AUTHOR’S NOTEBrighton – first called Brighthelmstone – was ‘discovered’ in 1753 when Dr. Richard Lewis advocated bathing in seawater and drinking it, as a sovereign cure for various ailments. This combined with a spring of chalybeate waters at Hove made Brighton a popular seaside spa.
In 1783 the Prince of Wales came on a visit to his uncle and aunt, the Duke and Duchess of Cumberland. He stayed eleven days, riding with the stag hounds, attending the theatre and a ball at the Assembly Rooms. The next summer the Prince returned as his physicians had advocated sea bathing as a cure for the swollen glands in his neck.
This unsightly affliction led to the extremely high starched neckcloths copied by all the bucks, beaux, and dandies.

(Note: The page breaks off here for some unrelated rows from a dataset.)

-- ==== Sys2Proof/Machine/BitOps.lean ====
section
/-! DEFINITION. The meanings of RMB, SMB, BBR and BBS, which the decoder gives only under `BITOPS` (spec/46_bitops_optional.md). -/

namespace Sys2Proof.Machine

/-- `RMBn`, `SMBn`: the read-modify-write pattern in page 0 (R281, R282). -/
def modifyBit (f : Byte → Flags → Byte × Flags) (z : Byte) (s : State) : State :=
  modifyMemory (.zp z) f (fetchOpcode s)

/-- `BBRn`, `BBSn` (R283, R284): the byte is read and read again as a dummy, the offset fetched, and the branch taken when bit `n`
is `want`. -/
def branchOnBit (n : Nat) (want : Bool) (z off : Byte) (s : State) : State :=
  let m := memRead .read (zeroPage z) (fetchOperand (fetchOpcode s))
  branch (m.1.getLsbD n == want) off (dummyRead (zeroPage z) m.2)

/-- `RMB0` (R281). -/
def execRmb0 (z : Byte) (s : State) : Host.Outcome State Fault Refusal :=
  .next (modifyBit (rmbByte 0) z s)

/-- `RMB1` (R281). -/
def execRmb1 (z : Byte) (s : State) : Host.Outcome State Fault Refusal :=
  .next (modifyBit (rmbByte 1) z s)

/-- `RMB2` (R281). -/
def execRmb2 (z : Byte) (s : State) : Host.Outcome State Fault Refusal :=
  .next (modifyBit (rmbByte 2) z s)

/-- `RMB3` (R281). -/
def execRmb3 (z : Byte) (s : State) : Host.Outcome State Fault Refusal :=
  .next (modifyBit (rmbByte 3) z s)

/-- `RMB4` (R281). -/
def execRmb4 (z : Byte) (s : State) : Host.Outcome State Fault Refusal :=
  .next (modifyBit (rmbByte 4) z s)

/-- `RMB5` (R281). -/
def execRmb5 (z : Byte) (s : State) : Host.Outcome State Fault Refusal :=
  .next (modifyBit (rmbByte 5) z s)

/-- `RMB6` (R281). -/
def execRmb6 (z : Byte) (s : State) : Host.Outcome State Fault Refusal :=
  .next (modifyBit (rmbByte 6) z s)

/-- `RMB7` (R281). -/
def execRmb7 (z : Byte) (s : State) : Host.Outcome State Fault Refusal :=
  .next (modifyBit (rmbByte 7) z s)

/-- `SMB0` (R282). -/
def execSmb0 (z : Byte) (s : State) : Host.Outcome State Fault Refusal :=
  .next (modifyBit (smbByte 0) z s)

/-- `SMB1` (R282). -/
def execSmb1 (z : Byte) (s : State) : Host.Outcome State Fault Refusal :=
  .next (modifyBit (smbByte 1) z s)

/-- `SMB2` (R282). -/
def execSmb2 (z : Byte) (s : State) : Host.Outcome State Fault Refusal :=
  .next (modifyBit (smbByte 2) z s)

/-- `SMB3` (R282). -/
def execSmb3 (z : Byte) (s : State) : Host.Outcome State Fault Refusal :=
  .next (modifyBit (smbByte 3) z s)

/-- `SMB4` (R282). -/
def execSmb4 (z : Byte) (s : State) : Host.Outcome State Fault Refusal :=
  .next (modifyBit (smbByte 4) z s)

/-- `SMB5` (R282). -/
def execSmb5 (z : Byte) (s : State) : Host.Outcome State Fault Refusal :=
  .next (modifyBit (smbByte 5) z s)

/-- `SMB6` (R282). -/
def execSmb6 (z : Byte) (s : State) : Host.Outcome State Fault Refusal :=
  .next (modifyBit (smbByte 6) z s)

/-- `SMB7` (R282). -/
def execSmb7 (z : Byte) (s : State) : Host.Outcome State Fault Refusal :=
  .next (modifyBit (smbByte 7) z s)

/-- `BBR0` (R283). -/
def execBbr0 (z off : Byte) (s : State) : Host.Outcome State Fault Refusal :=
  .next (branchOnBit 0 false z off s)

/-- `BBR1` (R283). -/
def execBbr1 (z off : Byte) (s : State) : Host.Outcome State Fault Refusal :=
  .next (branchOnBit 1 false z off s)

/-- `BBR2` (R283). -/
def execBbr2 (z off : Byte) (s : State) : Host.Outcome State Fault Refusal :=
  .next (branchOnBit 2 false z off s)

/-- `BBR3` (R283). -/
def execBbr3 (z off : Byte) (s : State) : Host.Outcome State Fault Refusal :=
  .next (branchOnBit 3 false z off s)

/-- `BBR4` (R283). -/
def execBbr4 (z off : Byte) (s : State) : Host.Outcome State Fault Refusal :=
  .next (branchOnBit 4 false z off s)

/-- `BBR5` (R283). -/
def execBbr5 (z off : Byte) (s : State) : Host.Outcome State Fault Refusal :=
  .next (branchOnBit 5 false z off s)

/-- `BBR6` (R283). -/
def execBbr6 (z off : Byte) (s : State) : Host.Outcome State Fault Refusal :=
  .next (branchOnBit 6 false z off s)

/-- `BBR7` (R283). -/
def execBbr7 (z off : Byte) (s : State) : Host.Outcome State Fault Refusal :=
  .next (branchOnBit 7 false z off s)

/-- `BBS0` (R284). -/
def execBbs0 (z off : Byte) (s : State) : Host.Outcome State Fault Refusal :=
  .next (branchOnBit 0 true z off s)

/-- `BBS1` (R284). -/
def execBbs1 (z off : Byte) (s : State) : Host.Outcome State Fault Refusal :=
  .next (branchOnBit 1 true z off s)

/-- `BBS2` (R284). -/
def execBbs2 (z off : Byte) (s : State) : Host.Outcome State Fault Refusal :=
  .next (branchOnBit 2 true z off s)

/-- `BBS3` (R284). -/
def execBbs3 (z off : Byte) (s : State) : Host.Outcome State Fault Refusal :=
  .next (branchOnBit 3 true z off s)

/-- `BBS4` (R284). -/
def execBbs4 (z off : Byte) (s : State) : Host.Outcome State Fault Refusal :=
  .next (branchOnBit 4 true z off s)

/-- `BBS5` (R284). -/
def execBbs5 (z off : Byte) (s : State) : Host.Outcome State Fault Refusal :=
  .next (branchOnBit 5 true z off s)

/-- `BBS6` (R284). -/
def execBbs6 (z off : Byte) (s : State) : Host.Outcome State Fault Refusal :=
  .next (branchOnBit 6 true z off s)

/-- `BBS7` (R284). -/
def execBbs7 (z off : Byte) (s : State) : Host.Outcome State Fault Refusal :=
  .next (branchOnBit 7 true z off s)

end Sys2Proof.Machine
end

In 1786 the Prince had his own house on the East side of the Steine, with Mrs. Fitzherbert in a villa nearby. By 1806, after the Prince’s disastrous marriage, he had built the exotic Marine Pavilion, a riding school, and stables which cost £55,000 and Mrs. Fitzherbert an attractive new house on the Steine.
Under her benign influence this was the happiest time of the Prince’s life. At the Pavilion the food, the music, the conversation were all superlative and despite the ‘vapour baths’, he had put on weight, his grace, but his charm were as captivating as ever.
Many émigrés landed on Brighton beach during the reign of terror in France and when war broke out in 1793 which was to continue for more than twenty years, they still contrived in one way or another to cross the Channel.